When the content of the message begins you will see ["ms" which again I can only assume is short for message start as seen below:

["ms","140395ee6229f7d4","",4,"win4n6@yahoogroups.com","","win4n6@yahoogroups.com",1375352053000,"There are 5 messages in this issue. Topics in this digest: 1a. Re: TightVNC F...",["^all","^i","^smartlabel_group","^unsub"]
,0,1,"[win4n6] Digest Number 1388",["140395ee6229f7d4",["win4n6@yahoogroups.com"]
,[]
,[]
If this a mail folder summary view (which I've seen for pages preloaded after the first) this would be the end of content cached and retrievable. If this is the first page of the mail folder then it will be followed with the text of the message itself

,["No Reply \u003cnotify-dg-win4n6@yahoogroups.com\u003e"]
,"[win4n6] Digest Number 1388","There are 5 messages in this issue.\... Huge message digest here removed for readability\n",[[]
,[0]
,"",[]
]
,0,[[]
,[["win4n6","win4n6@yahoogroups.com"]
]
,[]
,[]
,[]
,[]
]
,"Thu, Aug 1, 2013 at 5:14 AM",[]
,1,0,0,0,1,"returns.groups.yahoo.com","yahoogroups.com","","\u003c1375352053.298.19336.m7@yahoogroups.com\u003e","[win4n6] Digest Number 1388","\u003cwin4n6.yahoogroups.com\u003e",,[0]
,,[]
,,0,[0]
,-1,,,[]
,[]
,0,0,1,0,0,,,[]
,,5314,-1]
,,0,"5:14 AM","5:14 am",0,,,"",["en"]
,0,"Thu, Aug 1, 2013 at 5:14 AM",[]
,,,,0,,"win4n6.yahoogroups.com",,0,1,"","win4n6@yahoogroups.com",[[]
,[["win4n6","win4n6@yahoogroups.com"]
]
,[]
,[]
,[]
,[]
]
,-1,,,,"yahoogroups.com",,[]
,[[[2013,7,31,5,37,,0,0]
,,"Wed Jul 31, 2013 5:37 am",0,0,0,0]
,[[2013,7,31,10,6,,0,0]
,,"Wed Jul 31, 2013 10:06 am",0,0,0,1]
,[[2013,7,31,8,28,,0,0]
,,"Wed Jul 31, 2013 8:28 am",0,0,0,3]
,[[2013,7,31,8,42,,0,0]
,,"Wed Jul 31, 2013 8:42 am",0,0,0,4]
,[[2013,7,31,8,50,,0,0]
,,"Wed Jul 31, 2013 8:50 am",0,0,0,6]
]
,0]
,["ce"]
You'll notice there is no matching message end (me) to the message start (ms) as we saw in the cs and ce pairing earlier. Instead the message ends with some index data about the messages in the thread related to this message so it can display them easily and finished with "ce"] again.

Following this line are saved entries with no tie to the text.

@[simp] theorem kept_claimNextBody (h0 : Block.reg ∈ l) (h1 : Block.rpq ∈ l) (h2 : Block.alt ∈ l) (p : Port) (h : Byte) :
    Kept l s ((claimNextBody p h t).1) ↔ Kept l s t :=
  Kept.iff_of (by first | (simp [claimNextBody, *]; done) | (simp only [claimNextBody]; (repeat' split) <;> simp [*]))

@[simp] theorem kept_completeBody (h0 : Block.reg ∈ l) (h1 : Block.rpq ∈ l) (h2 : Block.sht ∈ l) (h3 : Block.alt ∈ l) (p : Port) (a : CompleteArgs) :
    Kept l s ((completeBody p a t).1) ↔ Kept l s t :=
  Kept.iff_of (by first | (simp [completeBody, *]; done) | (simp only [completeBody]; (repeat' split) <;> simp [*]))

@[simp] theorem kept_releaseClaimBody (h0 : Block.reg ∈ l) (h1 : Block.rpq ∈ l) (h2 : Block.alt ∈ l) (p : Port) (a : ClaimArgs) :
    Kept l s ((releaseClaimBody p a t).1) ↔ Kept l s t :=
  Kept.iff_of (by first | (simp [releaseClaimBody, *]; done) | (simp only [releaseClaimBody]; (repeat' split) <;> simp [*]))

@[simp] theorem kept_releaseAllBody (h0 : Block.reg ∈ l) (h1 : Block.rpq ∈ l) (h2 : Block.alt ∈ l) (p : Port) :
    Kept l s ((releaseAllBody p t).1) ↔ Kept l s t :=
  Kept.iff_of (by first | (simp [releaseAllBody, *]; done) | (simp only [releaseAllBody]; (repeat' split) <;> simp [*]))

@[simp] theorem kept_damageListBody  (a : DamageListArgs) :
    Kept l s ((damageListBody a t).1) ↔ Kept l s t :=
  Kept.iff_of (by
    unfold damageListBody
    rw [kept_withReel _ _ _ (by intro x u; dsimp only; (repeat' split) <;> simp [*])]
    simp)

@[simp] theorem kept_rescanAddBody (h0 : Block.reg ∈ l) (h1 : Block.sht ∈ l) (h2 : Block.alt ∈ l) (a : RescanArgs) :
    Kept l s ((rescanAddBody a t).1) ↔ Kept l s t :=
  Kept.iff_of (by
    unfold rescanAddBody
    rw [kept_withReel _ _ _ (by intro x u; (repeat' split) <;> simp [*])]
    simp)

@[simp] theorem kept_shotListBody  (a : ShotListArgs) :
    Kept l s ((shotListBody a t).1) ↔ Kept l s t :=
  Kept.iff_of (by
    unfold shotListBody
    rw [kept_withReel _ _ _ (by intro x u; (repeat' split) <;> simp [*])]
    simp)

@[simp] theorem kept_setBaseBody (h0 : Block.reg ∈ l) (a : BaseArgs) :
    Kept l s ((setBaseBody a t).1) ↔ Kept l s t :=
  Kept.iff_of (by
    unfold setBaseBody
    rw [kept_withReel _ _ _ (by intro x u; (repeat' split) <;> simp [*])]
    simp)

@[simp] theorem kept_pushLayerBody (h0 : Block.sht ∈ l) (a : PushArgs) :
    Kept l s ((pushLayerBody a t).1) ↔ Kept l s t :=
  Kept.iff_of (by
    unfold pushLayerBody
    rw [kept_withOpenShot _ _ (by intro x u; (repeat' split) <;> simp [*])]
    simp)

@[simp] theorem kept_popLayerBody (h0 : Block.sht ∈ l) (n : BitVec 16) :
    Kept l s ((popLayerBody n t).1) ↔ Kept l s t :=
  Kept.iff_of (by
    unfold popLayerBody
    rw [kept_withOpenShot _ _ (by intro x u; (repeat' split) <;> simp [*])]
    simp)

@[simp] theorem kept_setLayerBody (h0 : Block.sht ∈ l) (a : SetLayerArgs) :
    Kept l s ((setLayerBody a t).1) ↔ Kept l s t :=
  Kept.iff_of (by
    unfold setLayerBody
    split
    · simp
    · rw [kept_withOpenShot _ _ (by intro x u; (repeat' split) <;> simp [*])]
      simp)

@[simp] theorem kept_setFlickerBody (h0 : Block.sht ∈ l) (a : FlickerArgs) :
    Kept l s ((setFlickerBody a t).1) ↔ Kept l s t :=
  Kept.iff_of (by
    unfold setFlickerBody
    split
    · simp
    · rw [kept_withOpenShot _ _ (by intro x u; (repeat' split) <;> simp [*])]
      simp)

@[simp] theorem kept_splitBody (h0 : Block.sht ∈ l) (a : SplitArgs) :
    Kept l s ((splitBody a t).1) ↔ Kept l s t :=
  Kept.iff_of (by
    unfold splitBody
    rw [kept_withOpenShot _ _ (by intro x u; (repeat' split) <;> simp [*])]
    simp)

@[simp] theorem kept_mergeBody (h0 : Block.sht ∈ l) (n : BitVec 16) :
    Kept l s ((mergeBody n t).1) ↔ Kept l s t :=
  Kept.iff_of (by
    unfold mergeBody
    rw [kept_withOpenShot _ _ (by intro x u; (repeat' split) <;> simp [*])]
    simp)

@[simp] theorem kept_approveBody (h0 : Block.sht ∈ l) (n : BitVec 16) :
    Kept l s ((approveBody n t).1) ↔ Kept l s t :=
  Kept.iff_of (by
    unfold approveBody
    rw [kept_withShot _ _ (by intro x u; (repeat' split) <;> simp [*])]
    simp)

@[simp] theorem kept_reopenBody (h0 : Block.sht ∈ l) (n : BitVec 16) :
    Kept l s ((reopenBody n t).1) ↔ Kept l s t :=
  Kept.iff_of (by
    unfold reopenBody
    rw [kept_withShot _ _ (by intro x u; (repeat' split) <;> simp [*])]
    simp)

@[simp] theorem kept_gradeQueryBody  (a : GradeQueryArgs) :
    Kept l s ((gradeQueryBody a t).1) ↔ Kept l s t :=
  Kept.iff_of (by
    unfold gradeQueryBody
    rw [kept_withReel _ _ _ (by intro x u; (repeat' split) <;> simp [*])]
    simp)

@[simp] theorem kept_takeMoveBody (h0 : Block.reg ∈ l) (h1 : Block.cab ∈ l) (h2 : Block.alt ∈ l) :
    Kept l s ((takeMoveBody t).1) ↔ Kept l s t :=
  Kept.iff_of (by first | (simp [takeMoveBody, *]; done) | (simp only [takeMoveBody]; (repeat' split) <;> simp [*]))

@[simp] theorem kept_moveDoneBody (h0 : Block.reg ∈ l) (h1 : Block.cab ∈ l) (h2 : Block.alt ∈ l) (h3 : Block.sht ∈ l) (h4 : Block.rpq ∈ l) :
    Kept l s ((moveDoneBody t).1) ↔ Kept l s t :=
  Kept.iff_of (by first | (simp [moveDoneBody, *]; done) | (simp only [moveDoneBody]; (repeat' split) <;> simp [*]))

@[simp] theorem kept_moveFailedBody (h0 : Block.reg ∈ l) (h1 : Block.cab ∈ l) (h2 : Block.alt ∈ l) :
    Kept l s ((moveFailedBody t).1) ↔ Kept l s t :=
  Kept.iff_of (by first | (simp [moveFailedBody, *]; done) | (simp only [moveFailedBody]; (repeat' split) <;> simp [*]))

@[simp] theorem kept_retryBody (h0 : Block.cab ∈ l) (h1 : Block.alt ∈ l) (a : MoveArgs) :
    Kept l s ((retryBody a t).1) ↔ Kept l s t :=
  Kept.iff_of (by
    unfold retryBody
    rw [kept_withMove _ _ (by intro x u; (repeat' split) <;> simp [*])]
    simp)

@[simp] theorem kept_cancelMoveBody (h0 : Block.reg ∈ l) (h1 : Block.cab ∈ l) (h2 : Block.alt ∈ l) (a : MoveArgs) :
    Kept l s ((cancelMoveBody a t).1) ↔ Kept l s t :=
  Kept.iff_of (by
    unfold cancelMoveBody
    rw [kept_withMove _ _ (by intro x u; (repeat' split) <;> simp [*])]
    simp)

@[simp] theorem kept_bayClimateBody (h0 : Block.cab ∈ l) (v : Byte) :
    Kept l s ((bayClimateBody v t).1) ↔ Kept l s t :=
  Kept.iff_of (by first | (simp [bayClimateBody, *]; done) | (simp only [bayClimateBody]; (repeat' split) <;> simp [*]))

@[simp] theorem kept_positionsBody  (a : PositionsArgs) :
    Kept l s ((positionsBody a t).1) ↔ Kept l s t :=
  Kept.iff_of (by first | (simp [positionsBody, *]; done) | (simp only [positionsBody]; (repeat' split) <;> simp [*]))

@[simp] theorem kept_moveListBody  :
    Kept l s ((moveListBody t).1) ↔ Kept l s t :=
  Kept.iff_of (by first | (simp [moveListBody, *]; done) | (simp only [moveListBody]; (repeat' split) <;> simp [*]))

end Sys2Proof.Machine
end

For each message retrieved from gmail you'll find these pairings. On Tuesday I'll dig into the javascript that interprets this data to see if we can find more data points for analysis. Until then happy hunting for gmail fragments and I hope you stick around for tomorrow's Saturday reading and Sunday Funday!